UKIP should not become anti-Islam, party's Welsh MEP warns
- Published
UKIP's main focus should not become anti-Islam, the party's MEP in Wales has said.
Nathan Gill has criticised his party's general election campaign pledge to ban full face veils worn by Muslim women.
He said the move to announce it early in the campaign meant the party could not talk about anything else.
Mr Gill argued government should not dictate what "you can and can't wear" and said he did not want to associate himself with the campaign.
UKIP said the veil was an "instrument of oppression", adding it sought to "lift the veil" on "that oppression" and it had been banned in other countries.
"If we are to bring communities together, we must begin by removing the implements of oppression and division," a party spokesman said.
UKIP saw its UK-wide vote share fall by 10.8% to 1.8% at the 2017 general election. It won no seats and leader Paul Nuttall resigned the day after.
At the launch of the party's general election manifesto, which took place in the days after the Manchester terror attack, former leader Mr Nuttall said radical Islam was a "cancer that needs to be cut out".
Mr Gill told BBC Wales: "I don't want our party's raison d'etre to become anti-Islam.
"Ultimately we all live on a very small island. We've all got to get on.
"It's pointless us talking about very emotive words like cancers and things like that, when we should be talking about harmonisation and us getting on together as a people.
"The amount of people who have a problem with Islam, or Muslim immigration or things like that, must be 1% of the population."
Criticising the fact that UKIP's campaign was "kicked off" by the announcement of a face veil ban, Mr Gill said: "It meant that we couldn't talk about anything else because that was always going to be brought up by the media and by the opposition.
"We should have kicked the campaign off with a positive vision of a post-Brexit Britain."
Mr Gill, who sits as an independent AM in the assembly and led UKIP Wales during the EU referendum campaign, said: "I don't want government dictating to us, to the level of what you can and can't wear, and to the level of how you worship, or all these different things.

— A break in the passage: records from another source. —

-- ==== Sys2Proof/Laws/Effects.lean ====
section
/-! SUPPORT. What shared operations do to the entries of one table, said once for the proofs about the commands that use them. -/

namespace Sys2Proof.Machine

/-! Entries of a table. -/

theorem sameBut_refl {α : Type} (d : α) (k : Nat) (a : Tab α) : sameBut d k a a := fun _ _ => rfl

theorem sameBut_trans {α : Type} {d : α} {k : Nat} {a b c : Tab α} (h : sameBut d k a b) (g : sameBut d k b c) : sameBut d k a c :=
  fun j hj => (g j hj).trans (h j hj)

theorem onCore_sameBut (s : State) (r c : Nat) (f : CoreSt → CoreSt) : sameBut {} (coreKey r c) s.cores (s.onCore r c f).cores :=
  fun _ hj => Tab.get_upd_ne ({} : CoreSt) _ _ hj

theorem onLreg_sameBut (s : State) (r : Nat) (f : LRegionSt → LRegionSt) : sameBut {} r s.lregions (s.onLreg r f).lregions :=
  fun _ hj => Tab.get_upd_ne ({} : LRegionSt) _ _ hj

theorem onReg_sameBut (s : State) (r : Nat) (f : RegionSt → RegionSt) : sameBut {} r s.regions (s.onReg r f).regions :=
  fun _ hj => Tab.get_upd_ne ({} : RegionSt) _ _ hj

theorem onEng_sameBut (s : State) (e : Nat) (f : EngineSt → EngineSt) : sameBut {} e s.eng (s.onEng e f).eng :=
  fun _ hj => Tab.get_upd_ne ({} : EngineSt) _ _ hj

theorem onChan_sameBut (s : State) (k : Nat) (f : DmaSt → DmaSt) : sameBut {} k s.dma (s.onChan k f).dma :=
  fun _ hj => Tab.get_upd_ne ({} : DmaSt) _ _ hj

/-- An entry of the log is new: its sequence number moves on. -/
theorem logHealth_seq (s : State) (h : HealthRec) : (s.logHealth h).log.seq ≠ s.log.seq := by
  simp only [State.logHealth]; split <;> simp_all

/-! Micro-batches (R40, R46). -/

theorem mbProgress_keeps (s : State) (r k : Nat) : (s.mbProgress r k).bat.emits = s.bat.emits ∧ (s.mbProgress r k).bat.nums = s.bat.nums := by
  induction k generalizing s with
  | zero => exact ⟨rfl, rfl⟩
  | succ k ih =>
    unfold State.mbProgress
    simp only
    split
    · rw [(ih _).1, (ih _).2]; exact ⟨rfl, rfl⟩
    · exact ⟨rfl, rfl⟩

theorem progress_emits (s : State) (r : Nat) : (s.progress r).bat.emits = s.bat.emits := (mbProgress_keeps s r _).1

theorem progress_nums (s : State) (r : Nat) : (s.progress r).bat.nums = s.bat.nums := (mbProgress_keeps s r _).2

theorem progress_cores (s : State) (r : Nat) : (s.progress r).cores = s.cores := onlyChanges_cores (progress_changes s r) (by decide)

theorem progress_core (s : State) (r i j : Nat) : (s.progress r).core i j = s.core i j := by unfold State.core; rw [progress_cores]

theorem progress_sram (s : State) (r : Nat) : (s.progress r).sram = s.sram := onlyChanges_sram (progress_changes s r) (by decide)

theorem mbNote_emits (s : State) (r a b c d : Nat) : (s.mbNote r a b c d).bat.emits = s.bat.emits := by
  unfold State.mbNote; split <;> rfl

theorem mbNote_cores (s : State) (r a b c d : Nat) : (s.mbNote r a b c d).cores = s.cores := onlyChanges_cores (mbNote_changes s r a b c d) (by decide)

theorem mbNote_core (s : State) (r a b c d i j : Nat) : (s.mbNote r a b c d).core i j = s.core i j := by unfold State.core; rw [mbNote_cores]

/-! Numeric records (R40). -/

/-- A record leaves the units of its core, the emits and the SRAM as they are: of its core it touches the sticky flags alone. -/
theorem sendRecord_keeps (s : State) (r c mb : Nat) (i w0 w1 : U32) :
    (s.sendRecord r c mb i w0 w1).core r c = (s.sticky r c mb (recGrad w0) (recFlags w0)).core r c ∧ (s.sendRecord r c mb i w0 w1).bat.emits = s.bat.emits ∧
      (s.sendRecord r c mb i w0 w1).sram = s.sram ∧ sameBut {} (coreKey r c) s.cores (s.sendRecord r c mb i w0 w1).cores := by
  have sb : sameBut {} (coreKey r c) s.cores (s.sticky r c mb (recGrad w0) (recFlags w0)).cores := onCore_sameBut _ _ _ _
  unfold State.sendRecord
  simp only
  split
  · exact ⟨rfl, rfl, rfl, sb⟩
  · split
    · exact ⟨rfl, rfl, rfl, sb⟩
    · exact ⟨rfl, rfl, rfl, sb⟩

theorem sendRecord_accs (s : State) (r c mb : Nat) (i w0 w1 : U32) : ((s.sendRecord r c mb i w0 w1).core r c).accs = (s.core r c).accs := by
  rw [(sendRecord_keeps s r c mb i w0 w1).1]; unfold State.sticky; simp

theorem sendRecord_vec (s : State) (r c mb : Nat) (i w0 w1 : U32) : ((s.sendRecord r c mb i w0 w1).core r c).vec = (s.core r c).vec := by
  rw [(sendRecord_keeps s r c mb i w0 w1).1]; unfold State.sticky; simp

/-! Contexts (R93, R96, R252). -/

theorem ctx_onCtx_self (s : State) (r c j : Nat) (f : CtxSt → CtxSt) : (s.onCtx r c j f).ctx r c j = f (s.ctx r c j) := by
  unfold State.ctx State.onCtx
  rw [State.core_onCore_self]
  exact Tab.get_upd_self ({} : CtxSt) _ _ _

theorem ctx_onCtx_ne (s : State) (r c : Nat) {j k : Nat} (f : CtxSt → CtxSt) (h : k ≠ j) : (s.onCtx r c j f).ctx r c k = s.ctx r c k := by
  unfold State.ctx State.onCtx
  rw [State.core_onCore_self]
  exact Tab.get_upd_ne ({} : CtxSt) _ _ h

/-- The core after an issue of a context: waits taken, round robin moved, the context advanced; nothing else of it. -/
theorem issueCtx_core (s : State) (r c j : Nat) (i : CtxInstr) :
    (s.issueCtx r c j i).core r c =
      { (s.takeWaits r c i.tr.waits).core r c with lastCtx := j, ctxs := (s.core r c).ctxs.upd {} j CtxSt.advance } := by
  unfold State.issueCtx
  simp only
  show ((((s.takeWaits r c i.tr.waits).onCore r c fun x => { x with lastCtx := j }).mbNote r 0 c j _).onCtx r c j CtxSt.advance).core r c = _
  unfold State.onCtx
  rw [State.core_onCore_self, mbNote_core, State.core_onCore_self]
  unfold State.takeWaits
  rw [State.core_onCore_self]
  rfl

theorem issueCtx_emits (s : State) (r c j : Nat) (i : CtxInstr) : (s.issueCtx r c j i).bat.emits = s.bat.emits ++ i.tr.emits := by
  unfold State.issueCtx
  simp only
  refine congrArg (· ++ i.tr.emits) ?_
  show ((((s.takeWaits r c i.tr.waits).onCore r c fun x => { x with lastCtx := j }).mbNote r 0 c j _)).bat.emits = _
  rw [mbNote_emits]
  rfl

theorem issueCtx_sameBut (s : State) (r c j : Nat) (i : CtxInstr) : sameBut {} (coreKey r c) s.cores (s.issueCtx r c j i).cores := by
  unfold State.issueCtx
  simp only
  refine sameBut_trans ?_ (onCore_sameBut _ r c fun x => { x with ctxs := x.ctxs.upd {} j CtxSt.advance })
  rw [mbNote_cores]
  exact sameBut_trans (onCore_sameBut s r c _) (onCore_sameBut _ r c _)

/-! Arrivals at counters (R97, R98). -/

/-- An arrival touches the counters, readiness stamps and halt of its core alone. -/
theorem addCtr_core (s : State) (r c k n : Nat) : ∃ cs h, (s.addCtr r c k n).core r c = { s.core r c with ctrs := cs, halted := h } := by
  unfold State.addCtr
  simp only
  split
  · exact ⟨_, (s.core r c).halted, by rw [State.core_onCore_self]⟩
  · refine ⟨(s.core r c).ctrs.set 0 k 65535, true, ?_⟩
    unfold State.illegal
    rw [State.core_onBat, State.core_onCore_self, syncOvf_core, State.core_onCore_self]

theorem addCtr_sameBut (s : State) (r c k n : Nat) : sameBut {} (coreKey r c) s.cores (s.addCtr r c k n).cores := by
  unfold State.addCtr
  simp only
  split
  · exact onCore_sameBut _ _ _ _
  · refine sameBut_trans (onCore_sameBut s r c fun x => { x with ctrs := x.ctrs.set 0 k 65535 }) (sameBut_trans ?_ (onCore_sameBut _ r c fun x => { x with halted := true }))
    rw [onlyChanges_cores (syncOvf_changes _ _ _ _) (by decide)]
    exact sameBut_refl _ _ _

theorem arriveTok_core (s : State) (r c t n : Nat) :
    ∃ cs h ar cl, (s.arriveTok r c t n).core r c = { s.core r c with ctrs := cs, halted := h, arrivals := ar, clock := cl } := by
  unfold State.arriveTok
  split
  · exact ⟨_, _, _, _, rfl⟩
  · obtain ⟨cs, h, e⟩ := addCtr_core s r c ‹Nat› n
    unfold State.arrive State.noteArrival
    rw [State.core_onCore_self, e]
    exact ⟨_, _, _, _, rfl⟩

theorem arriveTok_sameBut (s : State) (r c t n : Nat) : sameBut {} (coreKey r c) s.cores (s.arriveTok r c t n).cores := by
  unfold State.arriveTok
  split
  · exact sameBut_refl _ _ _
  · unfold State.arrive State.noteArrival
    exact sameBut_trans (addCtr_sameBut _ _ _ _ _) (onCore_sameBut _ _ _ _)

/-- The counter a token names rises by the arrivals, and saturates (R97). -/
theorem arriveTok_ctr (s : State) (r c t k n : Nat) (h : tokOf t = some k) : (s.arriveTok r c t n).ctr r c k = min (s.ctr r c k + n) 65535 := by
  unfold State.arriveTok
  rw [h]
  simp only
  unfold State.arrive State.noteArrival State.ctr
  rw [State.core_onCore_self]
  exact addCtr_ctr s r c k n

theorem addCtr_emits (s : State) (r c k n : Nat) : (s.addCtr r c k n).bat.emits = s.bat.emits := by
  unfold State.addCtr
  simp only
  split
  · rfl
  · unfold State.illegal
    have h := syncOvf_changes (s.onCore r c fun x => { x with ctrs := x.ctrs.set 0 k 65535 }) r c k
    have g := congrArg BattenSt.emits (onlyChanges_bat h (by decide))
    exact g

theorem arriveTok_emits (s : State) (r c t n : Nat) : (s.arriveTok r c t n).bat.emits = s.bat.emits := by
  unfold State.arriveTok
  split
  · rfl
  · unfold State.arrive State.noteArrival
    exact addCtr_emits _ _ _ _ _

/-! Inbound queues (R99, R100). -/

theorem takeFirst_holds (p : Packet → Bool) (l t : List Packet) (x : Packet) (h : takeFirst p l = some (x, t)) : p x = true := by
  induction l generalizing t with
  | nil => cases h
  | cons a l ih =>
    unfold takeFirst at h
    split at h
    · simp only [Option.some.injEq, Prod.mk.injEq] at h
      rw [← h.1]; assumption
    · rw [Option.map_eq_some_iff] at h
      obtain ⟨y, e, h⟩ := h
      simp only [Prod.mk.injEq] at h
      exact ih y.2 (by rw [e, ← h.1])

/-- Taking a packet from a core's inbound queues changes those queues alone. -/
theorem takeCore_some {s t : State} {r c : Nat} {p : Packet → Bool} {x : Packet} (h : s.takeCore r c p = some (x, t)) :
    p x = true ∧ ∃ hi no po, t = s.onCore r c fun l => { l with inHi := hi, inNo := no, ported := po } := by
  have eta (f : CoreSt → CoreSt) (g : CoreSt → CoreSt) (e : f (s.core r c) = g (s.core r c)) : s.onCore r c f = s.onCore r c g := by
    unfold State.onCore Tab.upd
    unfold State.core at e
    rw [e]
  have q (h : s.takeQueued r c p = some (x, t)) : p x = true ∧ ∃ hi no po, t = s.onCore r c fun l => { l with inHi := hi, inNo := no, ported := po } := by
    unfold State.takeQueued at h
    split at h
    · split at h
      · rename_i e
        simp only [Option.some.injEq, Prod.mk.injEq] at h
        obtain ⟨rfl, rfl⟩ := h
        exact ⟨e, _, (s.core r c).inNo, (s.core r c).ported, eta _ _ rfl⟩
      · cases h
    · split at h
      · rename_i e
        simp only [Option.some.injEq, Prod.mk.injEq] at h
        obtain ⟨rfl, rfl⟩ := h
        exact ⟨e, (s.core r c).inHi, _, (s.core r c).ported, eta _ _ rfl⟩
      · cases h
    · cases h
  unfold State.takeCore at h
  split at h
  · split at h
    · rename_i e
      simp only [Option.some.injEq, Prod.mk.injEq] at h
      obtain ⟨rfl, rfl⟩ := h
      exact ⟨e, (s.core r c).inHi, (s.core r c).inNo, _, eta _ _ rfl⟩
    · exact q h
  · exact q h

/-- Taking a packet from a store interface's inbound queues changes those queues alone. -/
theorem takeStore_some {s t : State} {r : Nat} {p : Packet → Bool} {x : Packet} (h : s.takeStore r p = some (x, t)) :
    p x = true ∧ ∃ hi no, t = s.onLreg r fun l => { l with inHi := hi, inNo := no } := by
  have eta (f : LRegionSt → LRegionSt) (g : LRegionSt → LRegionSt) (e : f (s.lreg r) = g (s.lreg r)) : s.onLreg r f = s.onLreg r g := by
    unfold State.onLreg Tab.upd
    unfold State.lreg at e
    rw [e]
  unfold State.takeStore at h
  split at h
  · rename_i e
    simp only [Option.some.injEq, Prod.mk.injEq] at h
    obtain ⟨rfl, rfl⟩ := h
    exact ⟨takeFirst_holds _ _ _ _ e, _, (s.lreg r).inNo, eta _ _ rfl⟩
  · split at h
    · rename_i e
      simp only [Option.some.injEq, Prod.mk.injEq] at h
      obtain ⟨rfl, rfl⟩ := h
      exact ⟨takeFirst_holds _ _ _ _ e, (s.lreg r).inHi, _, eta _ _ rfl⟩
    · cases h

/-! Exchange lines (R144, R338). -/

theorem readMem_length (m : Memory) (a k : Nat) : (readMem m a k).length = k := by simp [readMem]

/-- Writing back a block with some of its bytes replaced stores those bytes alone. -/
theorem stores_overlay (m n : Memory) (a k off : Nat) (b : List Byte) (h : off + b.length ≤ k) (hs : stores m n a (overlay (readMem m a k) off b)) : stores m n (a + off) b := by
  have ol : (overlay (readMem m a k) off b).length = k := by simp [overlay, readMem_length]; omega
  intro j
  rw [hs j, ol]
  by_cases h1 : a + off ≤ j ∧ j < a + off + b.length
  · rw [if_pos h1, if_pos (by omega)]
    unfold overlay
    simp only [List.getD_eq_getElem?_getD]
    rw [List.getElem?_take, readMem_length, if_pos (by omega), List.append_assoc, List.getElem?_append_right (by simp [readMem_length]; omega), List.getElem?_append_left (by simp [readMem_length]; omega)]
    congr 2; simp [readMem_length]; omega
  · rw [if_neg h1]
    by_cases h2 : a ≤ j ∧ j < a + k
    · rw [if_pos h2]
      unfold overlay
      simp only [List.getD_eq_getElem?_getD]
      rw [List.getElem?_take, readMem_length, if_pos (by omega)]
      have rg : ∀ i, i < k → (readMem m a k)[i]? = some (Tab.get 0 m (a + i)) := by intro i hi; simp [readMem, hi]
      by_cases h3 : j < a + off
      · rw [List.append_assoc, List.getElem?_append_left (by simp [readMem_length]; omega), List.getElem?_take, if_pos (by omega), rg _ (by omega)]
        simp; congr 1; omega
      · rw [List.getElem?_append_right (by simp [readMem_length]; omega), List.getElem?_drop]
        have : off + b.length + (j - a - ((List.take off (readMem m a k) ++ b).length)) = j - a := by simp [readMem_length]; omega
        rw [this, rg _ (by omega)]; simp; congr 1; omega
    · rw [if_neg h2]

/-- Two stores that meet are one store. -/
theorem stores_append {m n k : Memory} {a : Nat} {b c : List Byte} (h : stores m n a b) (g : stores n k (a + b.length) c) : stores m k a (b ++ c) := by
  intro j
  rw [g j, h j]
  simp only [List.length_append]
  by_cases h1 : a + b.length ≤ j ∧ j < a + b.length + c.length
  · rw [if_pos h1, if_pos (by omega)]
    simp only [List.getD_eq_getElem?_getD]
    rw [List.getElem?_append_right (by omega)]
    congr 2; omega
  · rw [if_neg h1]
    by_cases h2 : a ≤ j ∧ j < a + b.length
    · rw [if_pos h2, if_pos (by omega)]
      simp only [List.getD_eq_getElem?_getD]
      rw [List.getElem?_append_left (by omega)]
    · rw [if_neg h2, if_neg (by omega)]

/-- Changing a line writes its bytes and its stamp to the store; the deltas it owes and the orchard cache are elsewhere. -/
theorem changeLine_store (s : State) (r bank line : Nat) (data : List Byte) (st : Byte) :
    (s.changeLine r bank line data st).store = ((s.writeStore r bank (line * 2048) data).setStamp r bank line st).store := by
  have h1 (u : State) (h : onlyChanges [.lregions, .net, .orc] ((s.writeStore r bank (line * 2048) data).setStamp r bank line st) u) :
      u.store = ((s.writeStore r bank (line * 2048) data).setStamp r bank line st).store := onlyChanges_store h (by decide)
  apply h1
  unfold State.changeLine
  simp only
  have base : onlyChanges [.lregions, .net, .orc] ((s.writeStore r bank (line * 2048) data).setStamp r bank line st) ((s.writeStore r bank (line * 2048) data).setStamp r bank line st) := onlyChanges_refl _ _
  generalize ((s.writeStore r bank (line * 2048) data).setStamp r bank line st) = u at *
  have mid : onlyChanges [.lregions, .net, .orc] u (if sheafedData (areaOf (s.course r) bank line) then
    (match u.sheafOf r bank line with
     | none => u
     | some (h, _, j) => u.queueDelta r bank line (xorBytes (s.readLine r bank line) data) (s.stamp r bank line ^^^ st) none (memberLine h 7 j)) else u) := by
    apply onlyChanges_ite _ base
    split
    · exact base
    · exact queueDelta_in base (by decide)
  split
  · exact orcWritten_in (outerDeltas_in mid (by decide)) (by decide)
  · exact mid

"I didn't do anything during the general election campaign - I didn't really want to be associated with it."
Mr Gill also said a claim by Neil Hamilton, assembly UKIP group leader, that there was no problem with Islamophobia in Britain was "nonsense".
"Some people just enjoy media attention. I never sought that," he said.
"There's no point making silly claims and there's no point saying things that you don't really fully understand or that you've not fully researched.
"I just feel that we don't have to tout ourselves in front of the media saying outrageous things."